Exercise aim: Instruction for the entries that follow: retype exactly the lines from the line with "Every step -/" to the line with "listening, rfl⟩ := exec_request_cases request h", both included, and omit all others.

Extracted data:
------------------------------------------------------------------------
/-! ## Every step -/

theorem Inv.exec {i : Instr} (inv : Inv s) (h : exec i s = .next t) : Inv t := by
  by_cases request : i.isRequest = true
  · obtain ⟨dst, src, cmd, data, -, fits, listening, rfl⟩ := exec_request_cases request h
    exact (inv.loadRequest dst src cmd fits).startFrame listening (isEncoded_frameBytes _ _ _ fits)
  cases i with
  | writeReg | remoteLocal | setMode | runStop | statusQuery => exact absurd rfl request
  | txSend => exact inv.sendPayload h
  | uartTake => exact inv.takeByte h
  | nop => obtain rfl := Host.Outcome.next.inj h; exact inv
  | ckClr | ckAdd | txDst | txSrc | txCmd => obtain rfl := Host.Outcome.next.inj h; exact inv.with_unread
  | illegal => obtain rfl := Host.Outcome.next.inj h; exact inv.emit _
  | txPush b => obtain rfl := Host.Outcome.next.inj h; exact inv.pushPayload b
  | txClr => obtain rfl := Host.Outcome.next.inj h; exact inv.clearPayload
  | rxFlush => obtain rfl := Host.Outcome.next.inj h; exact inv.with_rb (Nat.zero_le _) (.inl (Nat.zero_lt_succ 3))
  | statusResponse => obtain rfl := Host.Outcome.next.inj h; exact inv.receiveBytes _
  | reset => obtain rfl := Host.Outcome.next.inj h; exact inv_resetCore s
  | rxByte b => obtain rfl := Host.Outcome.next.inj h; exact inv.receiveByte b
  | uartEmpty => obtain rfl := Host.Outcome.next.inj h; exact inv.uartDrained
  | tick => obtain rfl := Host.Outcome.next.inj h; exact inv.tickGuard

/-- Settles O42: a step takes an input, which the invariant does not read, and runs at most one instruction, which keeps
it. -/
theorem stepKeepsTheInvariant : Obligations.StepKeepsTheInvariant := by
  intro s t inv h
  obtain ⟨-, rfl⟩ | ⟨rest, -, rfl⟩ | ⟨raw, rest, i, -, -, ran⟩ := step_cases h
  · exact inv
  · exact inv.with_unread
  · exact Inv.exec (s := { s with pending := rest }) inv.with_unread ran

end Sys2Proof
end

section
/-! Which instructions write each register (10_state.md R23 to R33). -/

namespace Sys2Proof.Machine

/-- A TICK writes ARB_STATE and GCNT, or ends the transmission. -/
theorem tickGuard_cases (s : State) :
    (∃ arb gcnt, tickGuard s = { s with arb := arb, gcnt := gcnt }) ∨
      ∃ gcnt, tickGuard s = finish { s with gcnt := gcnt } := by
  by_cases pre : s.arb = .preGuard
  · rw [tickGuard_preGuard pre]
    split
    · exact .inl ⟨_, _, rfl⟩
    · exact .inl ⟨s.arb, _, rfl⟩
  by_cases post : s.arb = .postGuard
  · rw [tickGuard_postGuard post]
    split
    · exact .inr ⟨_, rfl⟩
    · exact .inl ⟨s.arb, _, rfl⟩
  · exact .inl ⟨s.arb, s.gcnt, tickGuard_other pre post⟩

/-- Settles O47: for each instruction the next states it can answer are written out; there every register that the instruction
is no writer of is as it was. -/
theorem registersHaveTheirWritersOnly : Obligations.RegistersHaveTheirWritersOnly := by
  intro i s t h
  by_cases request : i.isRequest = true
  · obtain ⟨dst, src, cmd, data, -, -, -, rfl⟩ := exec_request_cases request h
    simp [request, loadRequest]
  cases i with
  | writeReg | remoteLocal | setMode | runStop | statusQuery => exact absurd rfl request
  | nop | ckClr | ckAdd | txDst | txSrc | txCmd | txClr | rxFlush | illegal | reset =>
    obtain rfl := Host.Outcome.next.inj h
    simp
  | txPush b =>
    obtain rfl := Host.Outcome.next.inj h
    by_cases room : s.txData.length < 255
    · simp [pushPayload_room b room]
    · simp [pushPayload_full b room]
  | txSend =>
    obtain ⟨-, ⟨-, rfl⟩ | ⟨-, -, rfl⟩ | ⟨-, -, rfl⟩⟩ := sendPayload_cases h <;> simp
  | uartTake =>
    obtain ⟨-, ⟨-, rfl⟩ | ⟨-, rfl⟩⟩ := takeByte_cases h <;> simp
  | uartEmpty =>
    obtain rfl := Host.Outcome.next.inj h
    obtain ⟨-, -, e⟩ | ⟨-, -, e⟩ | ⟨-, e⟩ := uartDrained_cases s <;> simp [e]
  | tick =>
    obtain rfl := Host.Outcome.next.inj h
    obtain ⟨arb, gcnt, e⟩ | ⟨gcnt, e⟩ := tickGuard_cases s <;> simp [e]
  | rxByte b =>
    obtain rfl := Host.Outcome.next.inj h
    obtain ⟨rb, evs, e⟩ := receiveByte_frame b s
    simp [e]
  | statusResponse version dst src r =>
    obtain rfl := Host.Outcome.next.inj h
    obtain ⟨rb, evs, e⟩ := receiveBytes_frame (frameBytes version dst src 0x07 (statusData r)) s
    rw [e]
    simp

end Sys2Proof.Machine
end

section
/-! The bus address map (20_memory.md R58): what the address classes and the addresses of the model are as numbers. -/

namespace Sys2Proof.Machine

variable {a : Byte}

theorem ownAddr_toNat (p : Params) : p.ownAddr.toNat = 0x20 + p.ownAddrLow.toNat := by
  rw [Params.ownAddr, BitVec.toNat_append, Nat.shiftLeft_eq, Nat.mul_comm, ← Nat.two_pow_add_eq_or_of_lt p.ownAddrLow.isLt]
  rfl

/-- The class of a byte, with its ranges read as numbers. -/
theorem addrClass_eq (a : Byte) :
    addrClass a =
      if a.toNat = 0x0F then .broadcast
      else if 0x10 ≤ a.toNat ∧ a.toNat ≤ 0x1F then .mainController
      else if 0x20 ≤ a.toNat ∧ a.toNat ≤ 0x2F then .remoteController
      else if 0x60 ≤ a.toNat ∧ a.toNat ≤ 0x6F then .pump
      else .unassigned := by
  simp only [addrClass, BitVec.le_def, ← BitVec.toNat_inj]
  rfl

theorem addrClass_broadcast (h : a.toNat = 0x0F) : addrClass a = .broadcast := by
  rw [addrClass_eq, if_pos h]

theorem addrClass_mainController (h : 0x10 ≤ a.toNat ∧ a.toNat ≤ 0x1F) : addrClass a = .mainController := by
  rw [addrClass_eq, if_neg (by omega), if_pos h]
------------------------------------------------------------------------
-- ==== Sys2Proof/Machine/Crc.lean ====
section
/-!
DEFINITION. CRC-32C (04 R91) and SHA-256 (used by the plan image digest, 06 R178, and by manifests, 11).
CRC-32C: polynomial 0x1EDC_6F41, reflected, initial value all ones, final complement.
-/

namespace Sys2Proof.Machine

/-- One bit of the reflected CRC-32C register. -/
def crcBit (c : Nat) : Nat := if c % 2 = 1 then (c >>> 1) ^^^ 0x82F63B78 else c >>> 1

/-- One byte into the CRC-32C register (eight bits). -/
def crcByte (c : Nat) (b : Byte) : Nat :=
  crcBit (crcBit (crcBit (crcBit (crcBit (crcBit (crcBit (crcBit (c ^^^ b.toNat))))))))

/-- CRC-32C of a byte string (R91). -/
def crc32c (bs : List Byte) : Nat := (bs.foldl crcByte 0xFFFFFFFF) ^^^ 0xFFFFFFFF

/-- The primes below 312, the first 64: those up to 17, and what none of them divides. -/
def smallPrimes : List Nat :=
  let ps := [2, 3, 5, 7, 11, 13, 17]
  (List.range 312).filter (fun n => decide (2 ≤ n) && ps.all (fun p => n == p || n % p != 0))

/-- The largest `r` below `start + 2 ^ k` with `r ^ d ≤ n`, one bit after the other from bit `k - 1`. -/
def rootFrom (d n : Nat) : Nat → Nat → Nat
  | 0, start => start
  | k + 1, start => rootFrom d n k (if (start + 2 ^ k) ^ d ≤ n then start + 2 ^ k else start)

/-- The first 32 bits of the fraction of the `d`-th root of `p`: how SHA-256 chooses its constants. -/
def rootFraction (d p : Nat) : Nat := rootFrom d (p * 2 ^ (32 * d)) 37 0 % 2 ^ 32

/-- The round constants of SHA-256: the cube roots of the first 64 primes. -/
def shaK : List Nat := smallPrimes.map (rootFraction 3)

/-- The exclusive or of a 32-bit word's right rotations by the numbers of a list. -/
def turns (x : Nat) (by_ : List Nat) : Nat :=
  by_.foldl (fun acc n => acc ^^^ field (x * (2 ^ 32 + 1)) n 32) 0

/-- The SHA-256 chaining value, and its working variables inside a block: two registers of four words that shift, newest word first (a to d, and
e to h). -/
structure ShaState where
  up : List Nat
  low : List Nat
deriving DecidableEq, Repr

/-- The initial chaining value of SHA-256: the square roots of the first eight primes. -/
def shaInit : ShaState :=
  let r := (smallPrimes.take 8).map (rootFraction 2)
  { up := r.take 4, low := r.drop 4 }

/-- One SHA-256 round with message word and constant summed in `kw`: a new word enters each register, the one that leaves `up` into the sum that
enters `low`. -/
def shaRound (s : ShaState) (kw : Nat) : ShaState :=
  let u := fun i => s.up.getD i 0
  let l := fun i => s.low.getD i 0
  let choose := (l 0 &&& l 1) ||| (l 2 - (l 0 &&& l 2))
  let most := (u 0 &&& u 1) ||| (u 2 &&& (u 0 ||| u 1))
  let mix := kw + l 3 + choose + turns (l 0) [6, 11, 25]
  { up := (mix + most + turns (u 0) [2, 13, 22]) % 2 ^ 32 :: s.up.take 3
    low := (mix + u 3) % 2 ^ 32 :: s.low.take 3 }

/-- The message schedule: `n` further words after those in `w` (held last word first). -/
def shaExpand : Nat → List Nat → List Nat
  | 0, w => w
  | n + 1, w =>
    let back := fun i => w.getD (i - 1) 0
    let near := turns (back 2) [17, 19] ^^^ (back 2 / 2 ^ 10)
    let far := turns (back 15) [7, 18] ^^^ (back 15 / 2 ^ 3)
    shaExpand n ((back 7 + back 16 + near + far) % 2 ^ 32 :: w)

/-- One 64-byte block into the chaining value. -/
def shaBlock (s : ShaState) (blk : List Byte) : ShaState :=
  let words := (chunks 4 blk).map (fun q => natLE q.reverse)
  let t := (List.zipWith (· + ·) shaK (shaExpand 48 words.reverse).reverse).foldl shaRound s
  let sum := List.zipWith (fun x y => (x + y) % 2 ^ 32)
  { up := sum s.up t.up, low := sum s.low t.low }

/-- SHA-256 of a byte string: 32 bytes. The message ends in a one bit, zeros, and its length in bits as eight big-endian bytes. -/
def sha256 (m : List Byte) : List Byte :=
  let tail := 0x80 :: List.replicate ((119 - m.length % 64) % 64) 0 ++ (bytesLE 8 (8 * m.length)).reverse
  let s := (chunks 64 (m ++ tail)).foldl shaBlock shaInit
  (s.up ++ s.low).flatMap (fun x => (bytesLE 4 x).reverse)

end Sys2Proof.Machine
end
------------------------------------------------------------------------
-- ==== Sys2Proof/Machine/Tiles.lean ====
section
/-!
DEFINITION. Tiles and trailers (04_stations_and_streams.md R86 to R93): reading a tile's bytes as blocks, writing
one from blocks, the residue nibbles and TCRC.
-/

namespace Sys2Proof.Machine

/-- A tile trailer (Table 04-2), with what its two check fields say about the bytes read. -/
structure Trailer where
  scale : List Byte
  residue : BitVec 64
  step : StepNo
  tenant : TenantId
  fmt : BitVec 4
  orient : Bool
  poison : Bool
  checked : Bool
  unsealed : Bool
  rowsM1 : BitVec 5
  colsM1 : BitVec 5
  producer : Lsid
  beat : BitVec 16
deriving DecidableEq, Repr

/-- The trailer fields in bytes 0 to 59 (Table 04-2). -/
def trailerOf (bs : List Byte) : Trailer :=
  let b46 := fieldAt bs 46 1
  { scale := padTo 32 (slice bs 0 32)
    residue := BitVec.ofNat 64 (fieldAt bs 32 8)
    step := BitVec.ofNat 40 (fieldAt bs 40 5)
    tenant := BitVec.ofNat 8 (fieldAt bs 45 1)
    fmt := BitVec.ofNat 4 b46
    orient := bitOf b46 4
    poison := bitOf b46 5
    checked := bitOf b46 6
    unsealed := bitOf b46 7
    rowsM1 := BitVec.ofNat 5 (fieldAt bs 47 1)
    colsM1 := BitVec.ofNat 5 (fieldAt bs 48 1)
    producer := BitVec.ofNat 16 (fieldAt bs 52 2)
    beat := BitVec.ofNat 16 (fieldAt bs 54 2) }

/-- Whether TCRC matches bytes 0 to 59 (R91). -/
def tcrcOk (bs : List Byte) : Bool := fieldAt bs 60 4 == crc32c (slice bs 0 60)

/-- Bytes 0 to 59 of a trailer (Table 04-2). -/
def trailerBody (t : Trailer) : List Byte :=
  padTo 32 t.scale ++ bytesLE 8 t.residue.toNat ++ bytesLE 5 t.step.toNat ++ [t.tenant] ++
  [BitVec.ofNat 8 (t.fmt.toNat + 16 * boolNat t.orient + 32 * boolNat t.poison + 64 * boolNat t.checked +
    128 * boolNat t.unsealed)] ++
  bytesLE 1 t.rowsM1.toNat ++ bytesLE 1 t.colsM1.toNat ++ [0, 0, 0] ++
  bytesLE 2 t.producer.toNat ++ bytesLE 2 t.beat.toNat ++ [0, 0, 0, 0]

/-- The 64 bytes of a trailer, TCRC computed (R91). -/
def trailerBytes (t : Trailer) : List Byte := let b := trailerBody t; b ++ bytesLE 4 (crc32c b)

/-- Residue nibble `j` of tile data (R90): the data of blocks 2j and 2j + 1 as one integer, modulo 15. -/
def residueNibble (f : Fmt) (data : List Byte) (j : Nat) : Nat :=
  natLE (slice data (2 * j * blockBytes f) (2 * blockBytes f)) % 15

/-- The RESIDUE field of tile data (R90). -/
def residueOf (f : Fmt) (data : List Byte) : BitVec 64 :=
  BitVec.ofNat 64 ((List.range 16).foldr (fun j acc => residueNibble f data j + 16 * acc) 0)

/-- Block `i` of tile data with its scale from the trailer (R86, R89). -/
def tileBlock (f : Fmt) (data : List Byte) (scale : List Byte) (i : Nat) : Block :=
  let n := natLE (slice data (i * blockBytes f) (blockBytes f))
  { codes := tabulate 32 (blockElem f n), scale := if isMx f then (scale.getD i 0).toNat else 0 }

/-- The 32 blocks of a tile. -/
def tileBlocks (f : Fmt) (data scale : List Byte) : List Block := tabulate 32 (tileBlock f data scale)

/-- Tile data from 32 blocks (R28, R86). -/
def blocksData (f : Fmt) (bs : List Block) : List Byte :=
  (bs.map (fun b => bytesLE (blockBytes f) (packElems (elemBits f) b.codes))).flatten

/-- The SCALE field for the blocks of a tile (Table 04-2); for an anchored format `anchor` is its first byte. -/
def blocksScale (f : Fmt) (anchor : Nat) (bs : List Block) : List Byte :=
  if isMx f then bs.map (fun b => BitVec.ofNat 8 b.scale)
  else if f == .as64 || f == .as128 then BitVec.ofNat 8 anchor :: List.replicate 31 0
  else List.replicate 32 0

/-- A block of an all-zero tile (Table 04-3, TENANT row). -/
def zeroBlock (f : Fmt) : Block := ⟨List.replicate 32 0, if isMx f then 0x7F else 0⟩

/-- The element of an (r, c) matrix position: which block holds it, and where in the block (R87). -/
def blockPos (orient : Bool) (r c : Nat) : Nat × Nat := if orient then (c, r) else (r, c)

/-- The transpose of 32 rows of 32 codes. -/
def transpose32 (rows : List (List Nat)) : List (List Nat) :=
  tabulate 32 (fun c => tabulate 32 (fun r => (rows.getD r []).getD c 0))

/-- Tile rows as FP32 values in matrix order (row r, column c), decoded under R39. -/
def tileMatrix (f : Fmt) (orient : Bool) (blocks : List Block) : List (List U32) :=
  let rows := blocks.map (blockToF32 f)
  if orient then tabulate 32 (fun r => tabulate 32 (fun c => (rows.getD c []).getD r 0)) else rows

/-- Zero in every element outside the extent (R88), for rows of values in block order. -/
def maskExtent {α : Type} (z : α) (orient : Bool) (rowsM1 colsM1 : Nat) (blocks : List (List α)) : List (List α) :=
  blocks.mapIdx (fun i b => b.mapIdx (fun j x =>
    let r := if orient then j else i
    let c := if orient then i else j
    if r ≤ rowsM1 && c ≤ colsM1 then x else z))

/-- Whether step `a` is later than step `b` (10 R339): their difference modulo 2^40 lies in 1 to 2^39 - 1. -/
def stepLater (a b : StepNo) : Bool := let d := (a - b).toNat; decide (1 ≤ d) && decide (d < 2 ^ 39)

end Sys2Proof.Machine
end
------------------------------------------------------------------------
Solution to this problem:
/-! ## Every step -/

theorem Inv.exec {i : Instr} (inv : Inv s) (h : exec i s = .next t) : Inv t := by
  by_cases request : i.isRequest = true
  · obtain ⟨dst, src, cmd, data, -, fits, listening, rfl⟩ := exec_request_cases request h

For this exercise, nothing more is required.